Algorithm 1 is the pseudocode of the tCBWO algorithm proposed in this section.
Algorithm 1 tCBWO algorithm |
Input: Population size n, Maximum iterationsTmax, fitness functions |
1: Initialize the population of whales randomly within the input space |
2: Evaluate the fitness of each whale |
3: Record the best solution and its fitness |
4: for T = 1 to Tmax do |
5: Calculate the equilibrium factors CBf and Wf respectively using Eqs (4.8) and (4.6) |
6: Generate the random number matrix B0 |
7: for each whale in the population do |
8: if B0[i]>CBf then ▷ perform the exploration stage |
9: Select a random whale r from the population |
10: Generate two random numbers r1 and r2 |
11: Generate a random permutation Pj of the dimensions. |
12: Update the position of i-th beluga whale using Eq (4.4) |
13: else ▷ perform the exploitation stage |
14: Generate two random numbers r3 and r4 |
15: Generate a t-distribution value t(T) |
16: Update the position of i-th beluga whale using Eq (4.10) |
17: end if |
18: Handle any out-of-bounds values by resetting them to the closest bound. |
19: end for |
20: for each whale in the population do ▷ Enter the beluga whale fall phase |
21: if B0[i]>Wf then |
22: Update the step factor C2 and the step size Xstep |
23: Update the position of i-th beluga whale using Eq (4.6) |
24: Handle any out-of-bounds values by resetting them to the closest bound |
25: end if |
26: end for |
27: Evaluate the fitness function of each beluga whale. |
28: If a new best solution is found, record it and its fitness value |
29: end for |
Output: best solution, best fitness functions value |
In this section, combined with the network characteristics of WSNs, we plan the network with the advantages of metaheuristic tCBWO and classical heuristic Prim to improve network performance, which we call tCBWO-DPR. Its approximate process is shown in Figure 3.

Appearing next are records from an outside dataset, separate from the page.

/-- A refill due before the rule cycle ends is applied ahead of a trip of that cycle (R156). -/
def refillFirst (s : State) (n : Chan) : State :=
  let p := s.ch[n].prot
  if p.tokens ≠ 15 && !p.refilled && secTicks 60 ≤ p.refill + (s.cycleTicks - s.tick.toNat % s.cycleTicks) then
    s.modCh n fun c => { c with prot := { c.prot with tokens := c.prot.tokens + 1, refilled := true } }
  else s

/-- An overcurrent trip classified (R155): permanent when the retries or the budget are spent, or RETRIES stands below RETRY_N (Table 6-5),
transient otherwise. Not in LOAD or STOP, and not of a retired channel. -/
def classify (s : State) (n : Chan) (tick : W64) : State :=
  let p := s.ch[n].prot
  if s.m.mode = .load || s.m.mode = .stop || p.pstate = .retired then raiseProt s n
  else if retryMax (s.crec n) ≤ p.retryN then retireChannel s n .retries
  else if p.tokens = 0 then retireChannel s n .bucket
  else
    let k := if p.retryN.toNat < 8 then p.retryN.toNat else 8
    raiseProt (s.modCh n fun c =>
      { c with prot := { c.prot with pstate := .backoff, expiry := tick + BitVec.ofNat 64 (msTicks 10 * 2 ^ k) } }) n

/-- A cooling latch counted (Table 6-10). -/
def countCool (p : ChanProt) (b : Fin 10) : ChanProt :=
  if b = 4 then { p with cntClamp := satInc p.cntClamp } else { p with cntThermal := satInc p.cntThermal }

/-- An overcurrent trip reported by the field die (R147–R155, R169). -/
def takeTrip (s : State) (n : Chan) (bit : Fin 3) (cool : List (Fin 10)) (inLimit : Bool) (ma : W16) (tj : Byte) (tick : W64) : State :=
  let s1 := s.modCh n fun c =>
    let p := setProt (setProt c.prot bit.val true) pInLimit inLimit
    let p := cool.foldl (fun p b => countCool (setProt p b.val true) b) p
    { c with prot := { p with cntOc := satInc p.cntOc, cntShort := if bit = 1 then satInc p.cntShort else p.cntShort,
                              iTrip := ma, tjTrip := tj, tripTime := tick.setWidth 32, onTime := 0,
                              lat := if inLimit then withBit p.lat pFlood true else p.lat } }
  refresh (classify (refillFirst s1 n) n tick) n

/-! ## Every command of the channels at one tick (R72, R525) -/

/-- What channel `n` is commanded at a common tick in the present mode. -/
def commonAct (s : State) (n : Chan) : List FieldAct :=
  let c := s.ch[n]
  if s.m.mode = .safe || s.m.mode = .stop then [.safe n]
  else if c.retired then [.retire n]
  else if c.kind = kindDO then
    match c.roleOf with
    | some p => [.mapRole p n, .set n c.cmd]
    | none => if s.isStandby n then [.set n .dark] else [.set n c.cmd]
  else if isAO c.kind then (if s.loop[n].targetOn then [aoAct s n] else [])
  else [.set n .dark]

/-- Every channel commanded with one common target tick 100 µs ahead. -/
def commandAll (s : State) : State := command s ((List.finRange 16).flatMap (commonAct s))

/-- The commanded state of a DO taken from its COMMAND endpoint before a common tick: a refused form commands it dark, and a demand the governor
refuses is re-evaluated only from that tick (R72). -/
def takeDO (s : State) (n : Chan) : State :=
  let v := epValue (s.ep (s.chEp n 0))
  let t := roleChan s n
  let cmd := doCommand v
  if s.ch[n].cmdBad then setCmd s t .dark
  else if cmd ≠ .dark && s.ch[t].cmd = .dark && !admits s (doIncrease s t) s.ch[n].shed then showCommand (govRefuse s n v) n (codeThree v) true
  else setCmd (govClear s n) t cmd

/-- The commanded state of an AO from its two endpoints: a selection other than 0 first, which sets the target whatever COMMAND holds. With COMMAND in
a refused form the channel is commanded to its last accepted code with the selection in force (R72). -/
def takeAO (s : State) (n : Chan) : State :=
  let l := s.loop[n]
  let sel : BitVec 2 := if l.alarmBad then l.alarm else field (epValue (s.ep (s.chEp n 0x20))) 0 2
  let s1 := if l.alarmBad then s else if sel = 0 then s.modLoop n fun l => { l with alarm := 0 } else takeAlarm s n sel
  let s2 := if s1.ch[n].cmdBad then s1 else takeCmd s1 n (epValue (s1.ep (s1.chEp n 0)))
  if s2.ch[n].cmdBad then targetAO s2 n else s2

/-- The target of AO channel `n` recomputed after a change of its clamp or its alarm direction, and applied at the next target tick (Table 7-3). -/
def retargetAO (s : State) (n : Chan) : State :=
  if !isAO s.ch[n].kind || !s.loop[n].targetOn then putLoop s n
  else if s.loop[n].safeTgt then
    let s1 := safeTarget s n
    if s1.loop[n].deliver = s.loop[n].deliver then s1 else command s1 [.safe n, .dac n s1.conv.dac[n]]
  else if acting s then sendAO s (targetAO s n) n
  else putLoop s n

/-- The regulator of AO channel `n` may run again: the target is that of the safe-state entry while one is applied, or of the demands in force
(Table 7-2), and what was written meanwhile is taken. [log 57: DEDUCED, unsafe] -/
def resumeAO (s : State) (n : Chan) : State :=
  if s.loop[n].safeTgt then
    (match safeEntry s n with
      | .hold => setTarget s n (some (aoTarget s n s.loop[n].cmd s.loop[n].alarm, s.loop[n].alarm ≠ 0))
      | _ => safeTarget s n)
  else
    let s1 := targetAO s n
    if acting s1 then sendAO s1 (takeAO s1 n) n else s1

In Section 5.1, cluster heads are selected using improved tCBWO. In the cluster head selection process, we establish a cluster head evaluation function through the relationship between node energy and node position. We select the nodes that are more suitable for selecting cluster heads by the tCBWO algorithm proposed in Section 3. The set of selected cluster heads is shown in Figure 3.
In Section 5.2, we improve the Prim algorithm to establish inter-cluster routing. Combined with the wireless sensor network energy consumption model, we improve the Prim algorithm based on the nodes' suitability for data transmission characteristics in the form of a single hop within a range of 104.4 meters. The main method is that the nodes within 104.4 meters from the base station are directly linked to the base station. The remaining cluster head nodes are directly connected using the Prim algorithm. This section is depicted in Figure 3 under the "Constructing inter-cluster routing" section.

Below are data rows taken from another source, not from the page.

-- ==== Sys2Proof/Machine/Rules.lean ====
section
/-!
DEFINITION. The rule engine (12 R318–R341): operands, opcodes, aspects, outputs, fences and the cycle that carries them out.
-/
namespace Sys2Proof.Machine

/-! ## The cycle view (R319, R322) -/

/-- What rules read: the image as the cycle took it, overlaid with the outputs of earlier rules. -/
structure CycleView where
  base : State
  overlay : List (BitVec 20 × W32)

def CycleView.word (v : CycleView) (a : BitVec 20) : W32 := match v.overlay.find? fun x => x.1 = a with
  | some x => x.2
  | none => v.base.readEp a

/-- An operand as read: numeric value, boolean value, quality, and whether that enters the output quality. -/
structure Operand where
  num : Int
  b : Bool
  q : BitVec 4
  enters : Bool

/-- The selected field of an endpoint word (Table 12-2). -/
def selected (w : W32) (sel : BitVec 4) (bit : BitVec 4) : Int :=
  match sel.toNat with
  | 0 => if epClass w = 2 then (epValue w).toInt else (epValue w).toNat
  | 1 => if bitAt (epValue w) bit.toNat then 1 else 0
  | 2 => (epQual w).toNat
  | _ => (epSeq w).toNat

/-- Code 15 enters as 8. -/
def opQual (w : W32) : BitVec 4 := if epQual w = qUnassigned then 8 else epQual w

/-- An operand word read from the view (R322). -/
def CycleView.read (v : CycleView) (w : W32) : Operand :=
  if opConst w then
    let k : W16 := field (opIn w) 0 16
    { num := if opSel w = 0xE then k.toInt else k.toNat, b := (k ≠ 0) != opInv w, q := 0, enters := false }
  else
    let e := v.word (opIn w)
    let x := selected e (opSel w) (opBit w)
    { num := x, b := if 8 ≤ opQual e then opFailTrue w else (x ≠ 0) != opInv w, q := opQual e, enters := !opNoq w }

/-- The worse of two qualities (R293). -/
def worse (a b : BitVec 4) : BitVec 4 := if a < b then b else a

/-- R323: the worst of the qualities that enter. -/
def worstOf (ops : List Operand) : BitVec 4 := ops.foldl (fun q o => if o.enters then worse q o.q else q) 0

/-- The lower of two qualities. -/
def better (a b : BitVec 4) : BitVec 4 := if a < b then a else b

/-- The operand reads `b` with a quality below 8 that enters (R323). -/
def Operand.agrees (o : Operand) (b : Bool) : Bool := o.b = b && o.q < 8 && o.enters

/-- The lowest quality below 8 that enters, among operands that read `b`. [log 83: DEDUCED, unsafe] -/
def bestOf (b : Bool) : List Operand → Option (BitVec 4)
  | [] => none
  | o :: os => match bestOf b os with
    | some x => if o.agrees b then some (better o.q x) else some x
    | none => if o.agrees b then some o.q else none

/-- MAJ: the worse quality of the best-qualified pair that reads `b`. [log 83: DEDUCED, unsafe] -/
def secondOf (b : Bool) (x y z : Operand) : Option (BitVec 4) :=
  let pair (m n : Operand) : Option (BitVec 4) := if m.agrees b && n.agrees b then some (worse m.q n.q) else none
  [pair x y, pair x z, pair y z].foldl (fun a p => match a, p with
    | some m, some n => some (if m < n then m else n)
    | some m, none => some m
    | none, p => p) none

/-! ## Timers (R326) -/

def topAcc : Nat := 2 ^ 48 - 1
def accAdd (acc el : Nat) : Nat := min (acc + el) topAcc

/-- T in µs. -/
def timerT (f : BitVec 4) (p : W16) : Nat :=
  p.toNat * (match f.toNat with | 0 => 1000 | 1 => 10000 | 2 => 100000 | _ => 1000000)

def runTon (m : RuleMem) (a p : Bool) (el t : Nat) : RuleMem × Bool :=
  let acc := if a then (if p then accAdd m.acc el else 0) else m.acc
  ({ m with acc := acc }, a && t ≤ acc)

def runTof (m : RuleMem) (a p : Bool) (el t : Nat) : RuleMem × Bool :=
  let acc := if a then m.acc else if p then 0 else accAdd m.acc el
  ({ m with acc := acc }, a || acc < t)

def runPulse (m : RuleMem) (a p : Bool) (el t : Nat) : RuleMem × Bool :=
  let acc := if m.run then accAdd m.acc el else m.acc
  let start := !m.run && a && !p
  let acc := if start then 0 else acc
  let run := (m.run || start) && !(t ≤ acc)
  ({ m with acc := acc, run := run }, run)

/-- A rule's reset state (R327). -/
def ruleReset (r : RuleRec) : RuleMem := { acc := if opcOf r.opc = some .tof then topAcc else 0 }

/-- Every rule and group in its reset state (R327). -/
def rulesReset (s : State) : State := match s.boot.gen with
  | some g => { s with rul := { s.rul with mem := g.rules.map ruleReset, grp := g.aspects.map fun _ => {} } }
  | none => { s with rul := { s.rul with mem := [], grp := [] } }

/-! ## Lamps (R335–R338) -/

/-- How a lamp is judged (Table 12-7). -/
inductive Judged where
  | ok
  | pending
  | fail
  | bar
  deriving DecidableEq, Repr

/-- Rows 2 to 8 of Table 12-7, for lamp state `st` of quality `q`; `part` says that STRINGS reaches PM. -/
def judge (st : Nat) (q : BitVec 4) (lit grace part : Bool) : Judged :=
  if 8 ≤ q then (if lit then .bar else .fail)
  else if st = 3 || st = 6 || st = 7 then .bar
  else if st = 4 then .fail
  else if lit && grace && (st = 0 || st = 5) then .pending
  else if lit && (st = 1 || (st = 2 && part)) then .ok
  else if !lit && (st = 0 || st = 1 || st = 2 || st = 5) then .ok
  else if lit then .bar else .fail

/-- STRINGS at LAMP + 7 reads at least `pm` with quality below 8. -/
def CycleView.strings (v : CycleView) (lamp : BitVec 20) (pm : Nat) : Bool :=
  let w := v.word (lamp + 7)
  opQual w < 8 && pm ≤ (epValue w).toNat

/-- PROVE (R336). -/
def provedBy (v : CycleView) (r : RuleRec) (b : Bool) : Bool :=
  let a := opIn r.w1
  let w := v.word a
  let local_ := v.base.isLocal a
  let n : Chan := ⟨offsetOf v.base.localBase a / 0x80 % 16, Nat.mod_lt _ (by decide)⟩
  let p := r.param.toNat % 16
  let pm := if p ≠ 0 then p else if local_ then (pPartMin (v.base.crec n)).toNat else 16
  let lit := judge (epValue w).toNat (opQual w) true false (v.strings a pm) = .ok
  let dark := epValue w = 0 && opQual w < 8
  match r.fsel.toNat with
  | 0 => lit
  | 1 => dark
  | _ => if b then lit else dark

/-- Lamp `n` of a group judged in the present cycle; row 1 first. -/
def judgeLamp (v : CycleView) (g : GroupMem) (n : Chan) : Judged :=
  if (g.bar[n]).isSome then .fail
  else
    let a := v.base.chEp n 1
    let w := v.word a
    let grace := match g.lit[n] with | some t => decide (v.base.tick.toNat ≤ t.toNat) | none => false
    judge (epValue w).toNat (opQual w) (g.lit[n]).isSome grace (v.strings a (pPartMin (v.base.crec n)).toNat)

/-- [log 52: DEDUCED, unsafe] -/
def lampsOf (m : W16) : List Chan := (List.finRange 16).filter fun n => bitAt m n.val

/-- The bars of R337 set by judging the lamps of `m`, each with its LAMP quality. [log 85: DEDUCED, unsafe] -/
def setBars (v : CycleView) (g : GroupMem) (m : W16) : GroupMem :=
  { g with bar := Vector.ofFn fun n =>
      if bitAt m n.val && judgeLamp v g n = .bar then some (opQual (v.word (v.base.chEp n 1))) else g.bar[n] }

/-- Every lamp of `m` judges ok. -/
def provable (v : CycleView) (g : GroupMem) (m : W16) : Bool :=
  (lampsOf m).all fun n => judgeLamp v g n = .ok || judgeLamp v g n = .pending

In Section 5.3, the inter-cluster routing setup process is described. Ordinary nodes are directly connected by picking the nearest node to them to minimize the effect of distance on energy consumption. This section is depicted in Figure 3 under the "Constructing intra-cluster routing" section.
In Section 5.4, the complexity of the algorithm is analyzed in detail.
This is the key step in the cluster head election process. Network nodes are managed and controlled uniformly by the base station. The base station calculates the candidate cluster heads according to the node location and energy information and calculates the number of subclusters. The threshold for the number of cluster head nodes set in this paper is 15% of the surviving nodes. Then, we combine this information with the selected cluster heads of the nodes, using the adaptive function Eq (5.1) defined in this paper to calculate the evaluation index of the candidate cluster headset, and continuously update the optimal value through tCBWO until the optimal cluster headset is selected. This process is a key part of the selection of cluster heads. At this stage, the node position and energy information are fully considered to ensure the quality of the candidate cluster headset.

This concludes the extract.